DEVELOPMENT OF A DEBUG MODULE FOR A FPGA-BASED MICROCONTROLLER

Rainer Bermbach, Martin Kupfer

University of Applied Sciences Braunschweig/Wolfenbuettel, Germany

Abstract: Description of the development of a debug system for a PIC™-compatible SoC microcontroller implemented in a FPGA. The debug module comprises a hardware interface in VHDL, which communicates with the respective microcontroller components and a software application to present the relevant information to the user and to allow for convenient control of microcontroller functions. Communication between front-end and back-end is accomplished via the JTAG port. The debug module allows easy non-interfering debugging of software for the SoC microcontroller. Copyright © 2006 IFAC

Keywords: debugging, microprocessor, hardware, SoC, VHDL, JTAG port.

1. INTRODUCTION

Today, convenient debugging of embedded system software is more or less state of the art. Powerful in-circuit emulators or on-chip hardware assisted debuggers help engineers to develop the programs for all those embedded systems based on standard microcontrollers and microprocessors. Typically, difficulties arise when working with IPs of processors and controllers for building a system-on-chip (SoC). Usually, one has to utilise old-fashioned software debuggers which require at least some system resources by themselves. Interference of the debugger with the target device hinders real-time debugging and often makes full system tests impossible.

At the Computer Engineering Lab of the University of Applied Sciences Braunschweig/Wolfenbuettel a PIC™-compatible microcontroller called VHDL-PIC had been developed and optimised in former projects, see (Bermbach, 2003; Cramm, 2003; Bermbach, 2004; Andreas, 2004). The VHDL-based controller, fully compatible to the cores of the PICmicro™ mid-range MCU family, features typical peripherals such as ports, timer, UART, etc., at a frequency of up to 100 MHz, i.e. with processing power of up to 25 MIPS.

When using the microcontroller in FPGA implementations all the above mentioned difficulties arose. Debugging of system software turned out to be troublesome and tedious. In addition, all software changes had to be run through the software development system. Then the code needed to be transformed into VHDL ROM initialisation code and finally, all the steps of the hardware implementation process had to be performed again. For each error correction all of the above mentioned steps needed to be repeated which was not very effective. To bypass all these problems the idea of an on-chip hardware assisted non-interfering debugger with direct code download was born, see (Kupfer, 2005). The debug module is comprised of a hardware interface (back-end) written in VHDL, which communicates with the respective microcontroller components and a Microsoft Windows™ based software application (front-end) to present the relevant information to the user and to allow for convenient control of microcontroller functions. Communication between front-end and back-end is accomplished via the JTAG port which is available on the FPGA. The debug module allows easy non-interfering real-time debugging of the SoC microcontroller.

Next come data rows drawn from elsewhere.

-- ==== Sys2Proof/Syntax.lean ====
section
/-! DEFINITION. The commands of the block: one constructor of `Instr` per row of spec/opcode_table.json, and the data
an event carries (an instruction's fields, a token, a flit, a frame, a slot, a register write). Field widths follow the
rule each docstring names. -/

namespace Sys2Proof

/-- One 1,024-bit row with its poison marks, one per 64-bit word (R78, R80, R97). -/
structure Row where
  data : BitVec 1024
  poison : BitVec 16
deriving DecidableEq, Repr

/-- A token: one row, its marks and END (R97). -/
structure Token where
  row : Row
  fin : Bool
deriving DecidableEq, Repr

/-- The fields of mma (R116). -/
structure MmaF where
  c : BitVec 3
  b : BitVec 3
  a : BitVec 3
  asrc : BitVec 1
  mm1 : BitVec 5
  nm1 : BitVec 5
  km1 : BitVec 5
  afmt : BitVec 3
  bfmt : BitVec 3
  aconv : BitVec 1
  bconv : BitVec 1
  pair : BitVec 1
  zc : BitVec 1
deriving DecidableEq, Repr

/-- The fields of a vector instruction (R121); `tform` is its class, V-form 0x2 or T-form 0x3 (R111). -/
structure VecF where
  tform : Bool
  pred : BitVec 3
  pneg : BitVec 1
  dst : BitVec 6
  sa : BitVec 6
  sb : BitVec 6
  sc : BitVec 6
  sidx : BitVec 5
  ty : BitVec 3
deriving DecidableEq, Repr

/-- The fields of the predicate class (R124). -/
structure PredF where
  pred : BitVec 3
  pneg : BitVec 1
  pd : BitVec 3
  pa : BitVec 3
  pb : BitVec 3
  sa : BitVec 6
  sb : BitVec 6
  sidx : BitVec 5
  ty : BitVec 3
  ss : BitVec 5
deriving DecidableEq, Repr

/-- The fields of the reduce class (R126). -/
structure RedF where
  pred : BitVec 3
  pneg : BitVec 1
  dst : BitVec 6
  src : BitVec 6
  axis : BitVec 1
  ty : BitVec 3
deriving DecidableEq, Repr

/-- The fields of the move and queue class (R127). -/
structure MoveF where
  pred : BitVec 3
  pneg : BitVec 1
  reg : BitVec 6
  pmask : BitVec 4
  mm1 : BitVec 5
  sa : BitVec 5
  sb : BitVec 5
  imm : BitVec 5
  rsel : BitVec 1
deriving DecidableEq, Repr

/-- The fields of loop (R131). -/
structure LoopF where
  l : BitVec 2
  csrc : BitVec 1
  count : BitVec 16
  sidx : BitVec 5
  endpc : BitVec 11
deriving DecidableEq, Repr

/-- The fields of a scalar operation (R133). -/
structure ScalF where
  sd : BitVec 5
  sa : BitVec 5
  sb : BitVec 5
  bimm : BitVec 1
  imm : BitVec 32
deriving DecidableEq, Repr

/-- The vector operations (R122). -/
inductive VecOp where
  | add | sub | mul | fma | min | max | and | or | xor | shl | shr | sar | sel | mov
  | exp2 | log2 | rsqrt | rcp | cvtFi | cvtIf | cvtF19
deriving DecidableEq, Repr

/-- The predicate operations (R124). -/
inductive PredOp where
  | eq | ne | lt | le | gt | ge | pand | por | pxor | pandn | pset | pget
deriving DecidableEq, Repr

/-- The reductions (R126). -/
inductive RedOp where
  | sum | max | min
deriving DecidableEq, Repr

/-- The move and queue operations (R127). -/
inductive MoveOp where
  | pop | push | drop | rowget | rowput | lget | lput | rld | rst
deriving DecidableEq, Repr

/-- The scalar operations (R133). -/
inductive ScalOp where
  | sli | sadd | ssub | smul | sand | sor | sxor | sshl | sshr | ssar | smin | smax
deriving DecidableEq, Repr

/-- One unit instruction (R110, R111). -/
inductive Zelux where
  | mma (f : MmaF)
  | vec (o : VecOp) (f : VecF)
  | red (o : RedOp) (f : RedF)
  | move (o : MoveOp) (f : MoveF)
  | pred (o : PredOp) (f : PredF)
  | loop (f : LoopF)
  | scal (o : ScalOp) (f : ScalF)
  | setmode (mask value aclr : BitVec 8)
  | getstat (sd : BitVec 5)
  | nop
  | endp
  | yld (sv : Bool) (succ : BitVec 2)
  | waitStep (count : BitVec 16)
  | waitSb (ld st : Bool)
  | waitDrain
  | mark (tag : BitVec 16)
deriving DecidableEq, Repr

/-- An endpoint of the package network (R197, R205): a unit y*64+x, a slice 16*die+s, an OU, a half-stack's PE agent,
the hub, a link die or a flash die. -/
inductive Endpoint where
  | unit (u : Nat)
  | slice (i : Nat)
  | ou (q : Nat)
  | pe (d : Nat)
  | hub
  | ld (k : Nat)
  | fd (n : Nat)
deriving DecidableEq, Repr

/-- The kinds of flit (R198). A domain-down answer is the `down` kind. -/
inductive FlitKind where
  | readReq | writeReq | control | readReply | ack | nack | down | bulk
deriving DecidableEq, Repr

/-- The virtual channel of a kind: 0 REQ, 1 RSP, 2 BLK (R198). -/
def FlitKind.vc : FlitKind → Nat
  | .readReq | .writeReq | .control => 0
  | .readReply | .ack | .nack | .down => 1
  | .bulk => 2

/-- One flit of the package network (R198): its kind, the header's tag (region, or 256 for the hub), source, destination, the
address it names, the write mask, the data field, the request's tag and generation, an answer's status, and, for one copy of a
multicast reply, the number of requesters that the reply serves (R209); 1 for a unicast flit. -/
structure Flit where
  kind : FlitKind
  rtag : Nat
  src : Endpoint
  dst : Endpoint
  addr : Nat
  mask : BitVec 16
  row : Row
  tag : Nat
  gen : Nat
  down : Bool
  copies : Nat
deriving DecidableEq, Repr

/-- A schedule action at its firing (R265, R266): its region, its table index, the instance whose timer fires it
(none for an absolute entry), its BASE and its OPERAND. -/
structure Fire where
  region : Nat
  index : Nat
  inst : Option Nat
  base : Nat
  op : W64
deriving DecidableEq, Repr

/-- One slot of a Glogal frame: its header and its data (R407). -/
structure Slot where
  sk : BitVec 2
  dvc : BitVec 1
  dst : BitVec 16
  src : BitVec 16
  slink : BitVec 6
  tag : BitVec 11
  gen : BitVec 4
  op : BitVec 4
  job : BitVec 16
  wm : BitVec 32
  offset : BitVec 40
  poison : BitVec 32
  data : BitVec 2048
deriving DecidableEq, Repr

/-- A journal record that has become durable: the command it belongs to, and how many blocks of the two flash dies failed to program on
the way (R306, R311). -/
structure FlashCommit where
  handle : W64
  bad0 : Nat
  bad1 : Nat
deriving DecidableEq, Repr

/-- A sheet read from NAND: the stored units whose read retry was exhausted, and those that needed more than 96 corrected bits (R299,
R305, R306). -/
structure SheetFetch where
  sheet : Nat
  lost : List Nat
  weak : List Nat
deriving DecidableEq, Repr

/-- How a leaf's stored unit was decoded: its read retry was exhausted, or it needed more than 96 corrected bits (R305, R306). -/
structure LeafEcc where
  uncorr : Bool
  weak : Bool
deriving DecidableEq, Repr

/-- A block relocated: how many fresh blocks were taken and failed to program, and whether its own erase failed (R306). -/
structure Relocation where
  block : Nat
  fresh : Nat
  eraseFails : Bool
deriving DecidableEq, Repr

/-- One Glogal frame (R407, R408). -/
structure Frame where
  seq : BitVec 12
  lack : BitVec 12
  nak : Bool
  rpl : Bool
  cr0 : BitVec 16
  cr1 : BitVec 16
  ca0 : BitVec 16
  ca1 : BitVec 16
  txt : W64
  rxt : W64
  eseq : BitVec 12
  depth : BitVec 6
  tlock : Bool
  ev : Bool
  slots : List Slot
  acks : List W64
  crc : BitVec 32
deriving DecidableEq, Repr

/-- The contents of a capability message (R403). -/
structure Capability where
  node : BitVec 14
  dx : BitVec 7
  dy : BitVec 7
  dz : BitVec 7
  dir : Nat
  k : Nat
  flevel : BitVec 16
  variant : BitVec 4
deriving DecidableEq, Repr

/-- One entry of the defect list (R486). -/
structure Defect where
  kind : Nat
  origin : Nat
  index : Nat
  row : Nat
  pos : Nat
  slice : Nat
  way : Nat
  addr : Nat
deriving DecidableEq, Repr

/-- The windows in which registers lie (R557): the PF BAR0, a function's FN_ page, port B's status page; and port A's SR-IOV capability,
by the offsets of its own registers (R337, R340; log entry 17). -/
inductive RegWindow where
  | pf
  | fn (n : Nat)
  | portB
  | sriov
deriving DecidableEq, Repr

/-- One memory write request that falls into register space (R557, R558). -/
structure RegWrite where
  win : RegWindow
  off : Nat
  bytes : List Byte
deriving DecidableEq, Repr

The development and implementation of that debugging system is presented in this text. In the
following section a system overview will be given, whereas section 3 describes the hardware interface. Section 4 discusses the implemented debugging functions and section 5 the structure of the back-end/front-end communication. Section 6 gives some detail on the front-end and its implementation and passes over to the conclusion.

2. SYSTEM OVERVIEW

The configuration (see fig. 1) for developing SoC hardware and software with the available VHDL-PIC microcontroller is comprised of a PC running Windows XP™ and a FPGA development board from Digilent Inc. which carries a 200k gate Spartan 3 FPGA from Xilinx. On the PC the free integrated development environment (IDE) MPLAB™ v7.01 from Microchip is used to input source code and assemble it into Intel Hex encoded executable form. Additionally, MPLAB™ may be used to do first software simulations running the built-in simulator.

By means of the graphical user interface (GUI) the user selects the program code to be run on the VHDL-PIC and sends it via the debugging software to the FPGA where it is loaded into internal Block RAM memory configured as ROM. Communication occurs through a parallel port driver serving the JTAG port (IEEE 1149.1) on the FPGA development board. The communication interface inside the FPGA, the so-called TAP controller, handles all read, write and communication requests between the hardware interface and the debugging software.

In addition, VHDL development takes place on the PC utilising Active VHDL™ (Aldec) whereas software from Xilinx (ISE™ 6.3i) syntheses, fits, routes and downloads any hardware code to the Spartan 3 FPGA on the Digilent Spartan-3 Starter Kit Board.

3. HARDWARE

This section describes the underlying architecture and structure of the microcontroller as well as the requirements and the implementation’s approach to make the processor “debuggable”.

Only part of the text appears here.